But that’s not all.  People are using big data science for transportation research, making planes, trains and automobiles smarter and more efficient.  Non-profits are using big data to drive decisions about conservation and ecology with big data. We have a real opportunity this year to make the world a better place with big data.  Data is the new currency in scientific breakthroughs. The capability we now have to crunch through it with our algorithms is the disruptor.

Algorithms will be the New Edge
2016 is sure to be a year for using algorithms, specifically predictive analytics, to boost company revenue. Analysts like Gartner predict that differentiated algorithms alone will help corporations achieve a boost of 5% to 10% in revenue in the near future. Algorithms will make the best use of huge volume of customer-generated data that we get from our phones, devices and the internet of things to formulate more helpful, targeted offers for prospects and customers.  New, younger companies will leverage predictive analytics to disrupt their markets and potentially unseat the established leaders.  Predictive analytics can serve to update power delivery and consumption, medical research and treatment, and other lofty human problems, in addition to generating new revenue.

It’s difficult to see whether the algorithms themselves will be an emerging market, as some analysts say, or whether we will share most of our algorithms in our communities of data scientists. I think society will benefit more from an open source approach here, and the young minds who develop the algorithms will probably be more willing to take an open approach. Think about it, if you could predict Alzheimer’s disease with your algorithm, wouldn’t you want to share it with the world?

Hybrid Architectures will Rule in 2016
Companies are adopting a strategy where they use the right tool for the right job when it comes to big data analytics. This means that daily analytics and proprietary data is analyzed on-premise in ever growing data warehouse data volumes. Small, short-lived projects are often deployed on the cloud, and Hadoop is often used to keep costs low on data that is important, or data that needs to be farmed for mission-critical information. Finally, technologies like Spark are in their infancy to help with real-time, operational analytics.

It will be up to the vendors and open source community to provide some consistency across these different deployment strategies. Information workers really won’t care where it is running, just that they can use their favorite visualization tools, SQL, R and Python. Sometimes these workloads run in their own environment, but vendors can help reduce the work involved if, for example, you want to move your cloud project to on-premise. By offering a consistent SQL, for example, across these deployment architectures, you can avoid the headaches of a hybrid environment.
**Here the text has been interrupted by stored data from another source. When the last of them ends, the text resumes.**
/-! ## One step -/

-- K2, K3
theorem test_halt : view (step (machineAt [0x00#8, 0x10#8, 0#8, 0#8, 0#8, 1#8] 0#32 [4#32])) = some (6, [4], none) := by decide
theorem test_halted_stays : view (step (machineAt [0x00#8] 1#32 [4#32])) = some (1, [4], none) := by decide

-- K4, K6, K7; K9
theorem test_jump :
    view (step (machineAt [0x01#8, 0#8, 0#8, 0#8] 0#32 [3#32])) = some (3, [], none) ∧
    view (step (machineAt [0x01#8] 0#32 [1000#32])) = some (1000, [], none) ∧
    view (step (machineAt [0x01#8] 0#32 [-1#32])) = some (4294967295, [], none) := by decide
theorem test_jump_underflow : view (step (machineAt [0x01#8] 0#32 [])) = some (0, [], some .stackUnderflow) := by decide

-- K11, K12, K13, K16; K14
theorem test_jumpIfZero :
    view (step (machineAt [0x02#8, 0#8, 0#8, 0#8, 0#8] 0#32 [9#32, 0#32, 4#32])) = some (4, [9], none) ∧
    view (step (machineAt [0x02#8, 0#8, 0#8, 0#8, 0#8] 0#32 [9#32, 5#32, 4#32])) = some (1, [9], none) ∧
    view (step (machineAt [0x02#8, 0#8, 0#8, 0#8, 0#8] 0#32 [-1#32, 4#32])) = some (1, [], none) ∧
    view (step (machineAt [0x02#8, 0#8, 0#8, 0#8, 0#8] 0#32 [0#32, -5#32])) = some (4294967291, [], none) := by decide
theorem test_jumpIfZero_underflow :
    view (step (machineAt [0x02#8, 0#8, 0#8, 0#8, 0#8] 0#32 [4#32])) = some (0, [4], some .stackUnderflow) := by decide

-- T1, T3, O4; T2, O1
theorem test_pushConst :
    view (step (machineAt [0x10#8, 0x12#8, 0x34#8, 0x56#8, 0x78#8] 0#32 [])) = some (5, [305419896], none) ∧
    view (step (machineAt [0x00#8, 0x10#8, 0xFF#8, 0xFF#8, 0xFF#8, 0xFE#8] 1#32 [1#32])) = some (6, [1, -2], none) ∧
    view (step (atCap2 [0x10#8, 0#8, 0#8, 0#8, 3#8] [1#32])) = some (5, [1, 3], none) := by decide
theorem test_pushConst_faults :
    view (step (machineAt [0x10#8, 0#8, 0#8, 0#8] 0#32 [])) = some (0, [], some .malformedProgram) ∧
    view (step (atCap2 [0x10#8, 0#8, 0#8, 0#8, 3#8] [1#32, 2#32])) = some (0, [1, 2], some .stackOverflow) := by decide

-- T5, T6; T7, T8, T10, T11, T9, O2, O5
theorem test_loadAtDepth :
    view (step (machineAt [0x11#8, 0#8, 0#8, 0#8, 0#8] 0#32 [7#32, 8#32, 9#32])) = some (5, [7, 8, 9, 9], none) ∧
    view (step (machineAt [0x11#8, 0#8, 0#8, 0#8, 2#8] 0#32 [7#32, 8#32, 9#32])) = some (5, [7, 8, 9, 7], none) := by decide
theorem test_loadAtDepth_faults :
    ([3#32, -1#32, Word.int32Min, Word.int32Max].all fun d =>
      view (exec (.loadAtDepth d) (machineAt [] 0#32 [7#32, 8#32, 9#32])) ==
        some (0, [7, 8, 9], some .addressOutOfRange)) = true ∧
    view (exec (.loadAtDepth 0#32) (machineAt [] 0#32 [])) = some (0, [], some .addressOutOfRange) ∧
    view (exec (.loadAtDepth 0#32) (atCap2 [] [1#32, 2#32])) = some (0, [1, 2], some .stackOverflow) ∧
    view (exec (.loadAtDepth 5#32) (atCap2 [] [1#32, 2#32])) = some (0, [1, 2], some .addressOutOfRange) :=
  ⟨by decide, by decide, by decide, by decide⟩

-- T13, T14; T15, T16, T17, T19
theorem test_storeAtDepth :
    view (step (machineAt [0x20#8, 0#8, 0#8, 0#8, 0#8] 0#32 [7#32, 8#32, 9#32])) = some (5, [7, 9], none) ∧
    view (step (machineAt [0x20#8, 0#8, 0#8, 0#8, 1#8] 0#32 [7#32, 8#32, 9#32])) = some (5, [9, 8], none) := by decide
theorem test_storeAtDepth_faults :
    view (step (machineAt [0x20#8, 0#8, 0#8, 0#8, 2#8] 0#32 [7#32, 8#32, 9#32])) = some (0, [7, 8, 9], some .addressOutOfRange) ∧
    view (step (machineAt [0x20#8, 0#8, 0#8, 0#8, 0#8] 0#32 [5#32])) = some (0, [5], some .addressOutOfRange) ∧
    view (step (machineAt [0x20#8, 0#8, 0#8, 0#8, 7#8] 0#32 [])) = some (0, [], some .stackUnderflow) ∧
    view (step (machineAt [0x20#8] 0#32 [])) = some (0, [], some .malformedProgram) := by decide

-- T20, T21, T22; T23, T24, T25, T26
theorem test_dropN :
    view (step (machineAt [0x21#8, 0#8, 0#8, 0#8, 0#8] 0#32 [])) = some (5, [], none) ∧
    view (step (machineAt [0x21#8, 0#8, 0#8, 0#8, 2#8] 0#32 [7#32, 8#32, 9#32])) = some (5, [7], none) ∧
    view (step (machineAt [0x21#8, 0#8, 0#8, 0#8, 3#8] 0#32 [7#32, 8#32, 9#32])) = some (5, [], none) := by decide
theorem test_dropN_faults :
    view (step (machineAt [0x21#8, 0#8, 0#8, 0#8, 4#8] 0#32 [7#32, 8#32, 9#32])) = some (0, [7, 8, 9], some .stackUnderflow) ∧
    view (step (machineAt [0x21#8, 0xFF#8, 0xFF#8, 0xFF#8, 0xFF#8] 0#32 [])) = some (0, [], some .malformedProgram) ∧
    view (step (machineAt [0x21#8, 0x7F#8, 0xFF#8, 0xFF#8, 0xFF#8] 0#32 [1#32])) = some (0, [1], some .stackUnderflow) := by decide

-- rows of the matrix of part 2.4, written [b, a] as there; K18, O3
theorem test_add :
    ([(2, 3), (7, -2), (2147483647, 1), (-2147483648, -1), (-2147483648, -2147483648)].map (onPair .add)) =
      [some 5, some 5, some (-2147483648), some 2147483647, some 0] := by decide
theorem test_add_in_place :
    view (step (machineAt [0x30#8] 0#32 [1#32, 2#32])) = some (1, [3], none) ∧
    view (step (machineAt [0x30#8] 0#32 [100#32, 2#32, 3#32])) = some (1, [100, 5], none) ∧
    view (step (atCap2 [0x30#8] [1#32, 2#32])) = some (1, [3], none) := by decide
theorem test_sub :
    ([(3, 5), (5, 3), (2147483647, 1), (-2147483648, -1), (2147483647, -2147483648)].map (onPair .sub)) =
      [some 2, some (-2), some (-2147483646), some 2147483647, some 1] := by decide
theorem test_mul :
    ([(3, 5), (7, -2), (-2147483648, -1), (2147483647, 2147483647), (65536, 65536), (46341, 46341)].map (onPair .mul)) =
      [some 15, some (-14), some (-2147483648), some 1, some 0, some (-2147479015)] := by decide
theorem test_div :
    ([(2, 7), (2, -7), (-2, 7), (-2, -7), (7, -2), (-1, -2147483648), (2147483647, -2147483648), (0, 5)].map
      (onPair .div)) = [some 3, some (-3), some (-3), some 3, some 0, some (-2147483648), some (-1), none] := by decide
-- Q3, P6a step 3
theorem test_div_faults :
    view (step (machineAt [0x33#8] 0#32 [0#32])) = some (0, [0], some .stackUnderflow) ∧
    view (step (machineAt [0x33#8] 0#32 [0#32, 7#32])) = some (0, [0, 7], some .divideByZero) := by decide
theorem test_mod :
    ([(2, 7), (2, -7), (-2, 7), (-2, -7), (7, -2), (-1, -2147483648), (-2147483648, 2147483647), (5, 0)].map
      (onPair .mod)) = [some 1, some (-1), some 1, some (-1), some (-2), some 0, some 2147483647, some 0] := by decide
-- Q8
theorem test_mod_fault : view (step (machineAt [0x34#8] 0#32 [0#32, 5#32])) = some (0, [0, 5], some .divideByZero) := by decide
theorem test_eq : ([(5, 3), (0, 0), (7, -2)].map (onPair .eq)) = [some 0, some 1, some 0] := by decide
theorem test_gt :
    ([(3, 5), (5, 3), (0, 0), (-1, 0), (-2147483648, 2147483647)].map (onPair .gt)) =
      [some 1, some 0, some 0, some 1, some 1] := by decide
theorem test_lt :
    ([(3, 5), (5, 3), (0, 0), (0, -1), (2147483647, -2147483648)].map (onPair .lt)) =
      [some 0, some 1, some 0, some 1, some 1] := by decide
theorem test_ge : ([(3, 5), (5, 3), (0, 0), (-1, 0)].map (onPair .ge)) = [some 1, some 0, some 1, some 1] := by decide
theorem test_le : ([(3, 5), (5, 3), (0, 0), (0, -1)].map (onPair .le)) = [some 0, some 1, some 1, some 1] := by decide

-- S9, XL: an undefined opcode in the last byte
theorem test_unknownOpcode :
    view (step (machineAt [0xFF#8] 0#32 [])) = some (0, [], some .unknownOpcode) ∧
    view (step (machineAt [0x10#8, 0#8, 0#8, 0#8, 1#8, 0xFF#8] 5#32 [])) = some (5, [], some .unknownOpcode) := by decide

-- E1, E2, E4, E5, K19
theorem test_ports :
    (machineAt [0x10#8, 0#8, 0#8, 0#8, 5#8, 0#8] 6#32 [5#32]).result = .value 5#32 ∧
    (machineAt [0x10#8, 0#8, 0#8, 0#8, 5#8, 0#8] 6#32 [5#32]).final = true ∧
    ({ machineAt [0x33#8] 0#32 [0#32, 7#32] with err := some .divideByZero } : State).result = .invalid .divideByZero ∧
    (machineAt [0x10#8, 0#8, 0#8, 0#8, 5#8, 0#8] 0#32 []).result = .emptyResult ∧
    (machineAt [0x31#8, 0#8] 0#32 [3#32, 5#32]).result = .value 5#32 ∧ (machineAt [0x31#8, 0#8] 0#32 [3#32, 5#32]).final = false ∧
    (machineAt [] 0#32 []).status = .halted := by decide

-- the host's two questions, on a row with an immediate and on one without
theorem test_withFetchWord :
    view (step (State.reset.withFetchWord 8 0x10)) = some (5, [0], none) ∧
    view (step (State.reset.withFetchWord 8 0x00)) = some (5, [], none) ∧
    view (step (({ State.reset with err := some .divideByZero, ip := -1#32 } : State).withFetchWord 8 0x10))
      = some (5, [0], none) := by decide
Open Source will Attain New Maturity
I’ve written many times about the hype around Hadoop and the maturity of the Hadoop platform by comparison to commercially available software. Let’s face it, many open source solutions for big data analytics were somewhat immature in 2015. As I mentioned in my last post, it’s a matter of taking software that is extremely useful and spending a few years to overcome shortcomings and build out a complete platform for big data analytics.  This year, the Hadoop community will build it out to be a more complete platform.  My prediction is that we’ll see greater maturity in 2016. With greater maturity will come wider adoption.

That said, I have observed that the open source community tends to focus on the start and not the finish. For example, over the past few years, SQL users have heard about many flavors of SQL on Hadoop.  Spark seems to be the latest and coolest new project offering SQL analytics on big data and it show great promise. However, the shift seems to be toward new projects and away from making the legacy projects work better.

Hewlett Packard Enterprise Role
I was inspired to write these predictions by a webinar that I attended in which some of the executives of Hewlett Packard Enterprise and influencers gave their vision of 2016.  For more information, watch the replay video here. Hewlett Packard Enterprise (HPE) has a role to play in making these predictions come true. HPE’s vision starts with the understanding that data fuels the new style of business driving the idea economy. Data will distinguish disruptors from the disrupted. Big data promises new customers, better experiences and new revenue streams. But all opportunities come with challenges. The recipe for success is continuously iterating on what questions to ask, which data to analyze and how to use the insights at all levels of your organization.

Sunday, November 10, 2013

Big Data is Not Just Hadoop

Hybrid Solutions will Solve our Big Data Problems for Years to Come 

When I talk to the people on the front line of big data, I notice that the most common use case of big data is to provide visualization and analytics across the types of data and volumes of data we have in the modern world.  For many, it’s an expansion of the power of the data warehouse that deals with the new data bloated world in which we live.

 Today, you have bigger volumes, more sources and you are being asked to turn around analytics even faster than before.  Overnight runs are still in use, but real-time analytics are becoming more and more expected by our business users. 

To deal with the new volumes of data, the yellow elephant craze is in full swing and many companies are looking for ways to use Hadoop to store and process big data. Last week at Strata/Hadoop World, many of the keynote speeches talked about the fact that there are really no limits to Hadoop.  I agree. However, in data governance, you must consider not only the technical solutions, but also the processes and people in your organization, and you must fit the solutions to the people and process.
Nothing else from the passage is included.